Top New Addition: Boban Marjanovic
The Pistons signed Marjanovic to a three-year, $21 million deal early in free agency and the San Antonio Spurs opted not to match the offer for the restricted free agent. During Marjanovic’s lone season with the Spurs, the 7’3 center averaged 5.5 points and 3.6 rebounds on 60 percent shooting – quickly becoming a fan favorite in the process. Those numbers don’t immediately grab your attention, but his per-36-minute averages of 21 points and 13.7 rebounds should make everyone curious about what the big guy could potentially do with extended minutes.
– Lang Greene
WHO WE LIKE
- Stan Van Gundy
The arrival of Van Gundy signaled the dawn of a new era in Detroit and the executive/coach hasn’t disappointed, leading to the club back to the playoffs in year two of his reign. Van Gundy hired a strong staff of assistant coaches to implement his system and philosophy, and the talent he’s acquired during his short tenure has been impressive. The Pistons, at Van Gundy’s direction, are slowly building a team that will eventually compete for Eastern Conference supremacy. Key word: eventually.
- Tobias Harris
The Pistons acquired Harris at last season’s trade deadline from the Orlando Magic in exchange for veterans Ersan Ilyasova and Brandon Jennings. The Magic subsequently traded Ilyasova to Oklahoma City and allowed Jennings to walk in free agency to New York. But Harris will be a focal point of Detroit’s retooling project and he averaged 16.6 points on 48 percent shooting in 27 appearances with the Pistons last year. With a full training camp, Harris should be ready for an even larger role in Detroit’s talented rotation.
- Henry Ellenson
It remains to be seen if Ellenson can crack Detroit’s nightly rotation as a rookie, but the Pistons were able to get solid value with the No. 18 pick of the draft in the former Marquette University standout. During his lone collegiate season, Ellenson averaged 17 points and 9.7 rebounds on 45 percent shooting from the floor. At 6’11, Ellenson possesses the ability to put the ball on the floor and has range on his jumper out to the NBA three-point line, making him one of this year’s most intriguing rookies.

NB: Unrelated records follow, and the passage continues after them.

-- ==== Sys2Proof/Tests/Slice0.lean ====
section
/-! SUPPORT. The model's own tests. Witnesses: for each statement with hypotheses, a state and operands that meet them, clause by clause. Values:
figures of the spec's tables and walk-throughs. Well-formedness: an ill-formed term for each check. -/

section
open Sys2Proof Sys2Proof.Machine
set_option Elab.async false

/-! ### States -/

/-- Boot over, the host's link up. -/
def tUp : Dev := { Dev.reset with boot := { Boot.reset with next := 14 } }.set .HOST_LINK_STATE 3

/-- A state with nothing waiting. -/
def tSt (d : Dev) : State := { dev := d, pending := [] }

/-- Boot stage `n` in progress: recipe 0 of each stage, 100 ms, parameters 4096. -/
def tStage (n : Nat) : Dev := { Dev.reset with boot := { Boot.reset with
  running := true, next := n, recipe := (List.range 14).map fun k => [k * 2 ^ 24, 100, 4096, 4096] } }

/-- A queued task with tag `i`; the Headgate in state `st`. -/
def tTask (i : Nat) : Task :=
  { tag := i, st := 1, sent := false, hdr := 0x1000310000000000, w1 := 0, w2 := 0, w3 := 0, issued := 0, moved := 0, winner := 0, wait := none,
    waits := [], outcome := 0, cause := 0, orphan := false, full := false }
def tHgIn (st : Nat) : Dev := tUp.set .HG_STATE_STATE st

theorem test_reset_live : State.reset.Live := by decide
theorem test_up_reach : (tSt tUp).Live ∧ tUp.Reach .host ∧ tUp.Reach .mgmt := by decide +kernel

/-! ### Witnesses: accesses, blocks, resets, boot -/

/-- A device-fatal error is recorded. -/
def tFatal : Dev := tUp.set .DEV_FATAL_LEVEL 2

theorem wit_BarAccessesComplete : (tSt tUp).Live ∧ tUp.Reach .mgmt ∧ targetOf 0xC00000 = .hole ∧ (0x3FFFFFF : Nat) < 0x4000000 ∧
    (tSt tFatal).Live ∧ tFatal.Reach .mgmt ∧ 0x10000 ≤ regAddr 40 0 0x80 ∧ targetOf (regAddr 40 0 0x80) ≠ .hole ∧
    tFatal.targetShut (targetOf (regAddr 40 0 0x80)) = true := by decide +kernel

theorem wit_HeaderAccessesComplete : tUp.PageReach .host 40 0 ∧ tUp.PageReach .mgmt 110 0 ∧ wideOf 110 0 0x90 = 1 ∧ wideOf 110 0 0x94 = 2 ∧
    tUp.specialWrite .mgmt 110 0 0x94 7 = none ∧ ((rowAt (blkClass 110) 0 0x94).map RegRow.readOnly) = some false ∧
    boundsAt 110 0 0xD4 = true ∧ pinAt 110 0 0xDC = true ∧ tUp.get .DEV_FATAL_LEVEL ≠ 2 ∧ tUp.PageReach .host 5 0 ∧ boundsAt 5 0 0x8C = true ∧ pinAt 5 0 0x94 = true ∧ blkClass 5 ≠ 0xb0 ∧
    (({ tUp with errSeen := 0 } : Dev).regWriteCore .host 5 0 0x8C (tUp.hrd 5 0 0x8C)).errSeen = 0 ∧
    (({ tUp with errSeen := 0 } : Dev).regWriteCore .host 5 0 0x94 (tUp.hrd 5 0 0x94)).errSeen = 0 := by decide +kernel

theorem wit_CaptureAndAliasesComplete : tUp.InRun ∧ tUp.get .DEV_FATAL_LEVEL ≠ 2 ∧ tUp.pathUp .host = true ∧ tUp.hostUp = true ∧ (7 : Nat) < 8 := by decide +kernel

/-- Tile 0 frozen, quiesced and in reset; then every block frozen. -/
def tTile : Dev := ((tUp.setCtrl 47 3 true).setCtrl 47 1 true).setStat 47 3 true
def tFrozen : Dev := (List.range blkCount).foldl (fun d b => d.setStat b 2 true) (tUp.set .GLOBAL_CTRL_FREEZE 1)

theorem wit_BlockControlCompletes : tTile.Writes .host ∧ PageAt 47 0 ∧ PageAt 110 0 ∧ tTile.ctrlBit 47 2 = false ∧ tTile.frozen 47 = true ∧
    tTile.statBit 47 2 = false ∧ tTile.atBoundary 47 = true ∧ tTile.ctrlBit 47 1 = true ∧ tTile.statBit 47 1 = false ∧
    tTile.blockWork 47 = false ∧ tTile.statBit 47 3 = true ∧ tTile.flm.streams = [] ∧ tTile.flm.turns = [] ∧
    tFrozen.get .GLOBAL_CTRL_FREEZE = 1 ∧ tFrozen.get .GLOBAL_STATUS_ALL_FROZEN = 0 ∧
    ((List.range blkCount).all fun b => freezeExempt b || !tFrozen.present b || tFrozen.isFrozen b) = true := by decide +kernel

theorem wit_ResetsComplete : (tSt tUp).Live ∧ tUp.InRun ∧ tUp.pwr.tripped = false ∧
    ({ tUp with pwr := { tUp.pwr with tripped := true } } : Dev).pwr.tripped = true := by decide +kernel

/-- A boot that finds a valid ledger slot, and one that does not find an image. -/
def tSlot : Dev := { tStage 2 with
  mem := ([(0, 0x42), (1, 0x4C), (2, 0x44), (3, 0x47), (0x3C, 0xc3), (0x3D, 0x28), (0x3E, 0xbf), (0x3F, 0xa9)] : List Host.Cell).map
    fun e => (memKey spLedger e.1, e.2) }

/-- The cells of little-endian words of a space. -/
def tWords (sp : Nat) (ws : List (Nat × Nat)) : List Host.Cell :=
  ws.flatMap fun e => (List.range 4).map fun i => (memKey sp (e.1 + i), BitVec.ofNat 8 (e.2 / 256 ^ i))

/-- A staged image with an empty firmware section and a wake program whose vectors all name its first NOP. -/
def tImage : Dev := { tStage 6 with mem := tWords spStage [(0x14, 2), (0x100, 2), (0x104, 0x500), (0x108, 0), (0x110, 3), (0x114, 0x600), (0x118, 8),
  (0x600, 0x00040004), (0x604, 4)] }

/-- The clause on an image that passes rests on the fused key hash, of which nothing can be shown. -/
theorem wit_EarlyStagesComplete : (tSt (tStage 0)).Live ∧ (tStage 0).InStage 0 ∧ (tStage 1).InStage 1 ∧ (tStage 4).InStage 4 ∧ (tStage 5).InStage 5 ∧ tSlot.InStage 2 ∧
    Dev.reset.boot.again = 0 ∧ ({ Dev.reset with pins := { Pins.reset with devReset := true } } : Dev).pins.devReset = true ∧
    ({ Dev.reset with boot := { Boot.reset with again := 4 } } : Dev).boot.again = 4 ∧
    (List.range 8).any tSlot.slotValid = true ∧
    (tSlot.imageChoose.slotOpen.stageImage (tSlot.imageChoose.get .BOOT_STATUS_IMAGE)).imageCheck = some 0x0113 ∧
    (tStage 3).InStage 3 ∧ ({ tStage 3 with pins := { (tStage 3).pins with hostPerst := true } } : Dev).pins.hostPerst = true := by decide +kernel

theorem wit_EarlyStagesComplete_firmware : tImage.InStage 6 ∧ tImage.section_ 2 = some (0x500, 0) ∧ tImage.section_ 3 = some (0x600, 8) ∧
    (0 : Nat) ≤ 0x40000 ∧ (((tImage.fwStore 0x500 0).wr .HG_IMEM_LOCK 1).wakeLoad).get .GH_CTRL_PROG_RUN ≠ 0 := by decide +kernel

/-- Boot stage `n` in progress, its budget used up. -/
def tLate (n : Nat) : Dev := { tStage n with gh := { Gh.reset with timer := 2 ^ 40 } }

theorem wit_LateStagesComplete : ((tStage 7).set .HOST_LINK_STATE 3).InStage 7 ∧ ((tStage 7).set .HOST_LINK_STATE 3).hostUp = true ∧
    ((tStage 7).set .HOST_LINK_STATE 3).get .HOST_LINK_RATE ≤ ((tStage 7).set .HOST_LINK_STATE 3).bootParam 7 39 0 ∧
    ((tStage 7).set .HOST_LINK_STATE 3).get .HOST_LINK_WIDTH ≤ ((tStage 7).set .HOST_LINK_STATE 3).bootParam 7 39 1 ∧
    (tLate 7).AtStage 7 ∧ (tLate 7).hostUp = false ∧ (tLate 7).pins.hostPerst = false ∧ (tLate 7).overBudget = true ∧ (tStage 8).InStage 8 ∧ (tStage 9).InStage 9 ∧ (tStage 11).InStage 11 ∧
    (tStage 12).InStage 12 ∧ (tStage 13).InStage 13 ∧ (tLate 3).AtStage 3 ∧ (tLate 3).overBudget = true ∧ (tLate 1).AtStage 1 ∧
    (tLate 1).overBudget = true ∧ (tLate 11).AtStage 11 ∧ (tLate 11).overBudget = true := by decide +kernel

/-- Every lateral link disabled. -/
def tLinks : Dev := (List.range 24).foldl (fun d l => d.set .LL_STATUS_STATE 8 l) (tStage 10)

theorem wit_LateStagesComplete_links : tLinks.AtStage 10 ∧
    ∀ u ∈ (stageUnits 10).filter tLinks.attempted, tLinks.lstate u.1 = 6 ∨ tLinks.lstate u.1 = 8 := by decide +kernel

theorem wit_BootOperationsComplete : (tSt tUp).Live ∧ tUp.Reach .host ∧ (tUp.set .LEDGER_FLASH_COPY_PENDING 1).get .LEDGER_FLASH_COPY_PENDING ≠ 0 ∧
    (tStage 3).bootBusy = true ∧ tUp.bootBusy = false ∧ bitsOf 0x80000000 31 1 = 1 ∧ bitsOf 100 31 1 ≠ 1 ∧ bitsOf 100 0 7 < 101 ∧
    101 ≤ bitsOf 101 0 7 ∧ bitsOf 101 31 1 ≠ 1 ∧ (0xB007#32).toNat = 0xB007 ∧ (0#32).toNat ≠ 0xB007 ∧
    ({ (tStage 3).set .HOST_LINK_STATE 3 with boot := (tStage 3).boot } : Dev).Reach .host := by decide +kernel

- Duo of Andre Drummond and Reggie Jackson
Drummond emerged as an All-Star last season and was named to the All-NBA Third Team after playing at a very high level. The team locked Drummond into a new five-year deal this summer and the center’s free agency process was devoid of any real drama. Jackson’s growth in his first full season as a starting floor general was promising. Now, the question is can Jackson follow Drummond’s footsteps and enter the All-Star discussion? Either way, the Pistons are anchored by their talented duo and with both guys just scratching the surface of their potential, good times are ahead in Detroit.
– Lang Greene
SALARY CAP 101
The Pistons went under the NBA’s $94.1 million salary cap to sign players like Ish Smith, Jon Leuer and Boban Marjanovic before re-signing Andre Drummond to a five-year, $127.2 million deal. While the team still has its $2.9 million Room Exception, Detroit is well over the cap with 14 guaranteed players. Lorenzo Brown, Ray McCallum and Trey Freeman (reportedly) will fight for the one remaining roster spot.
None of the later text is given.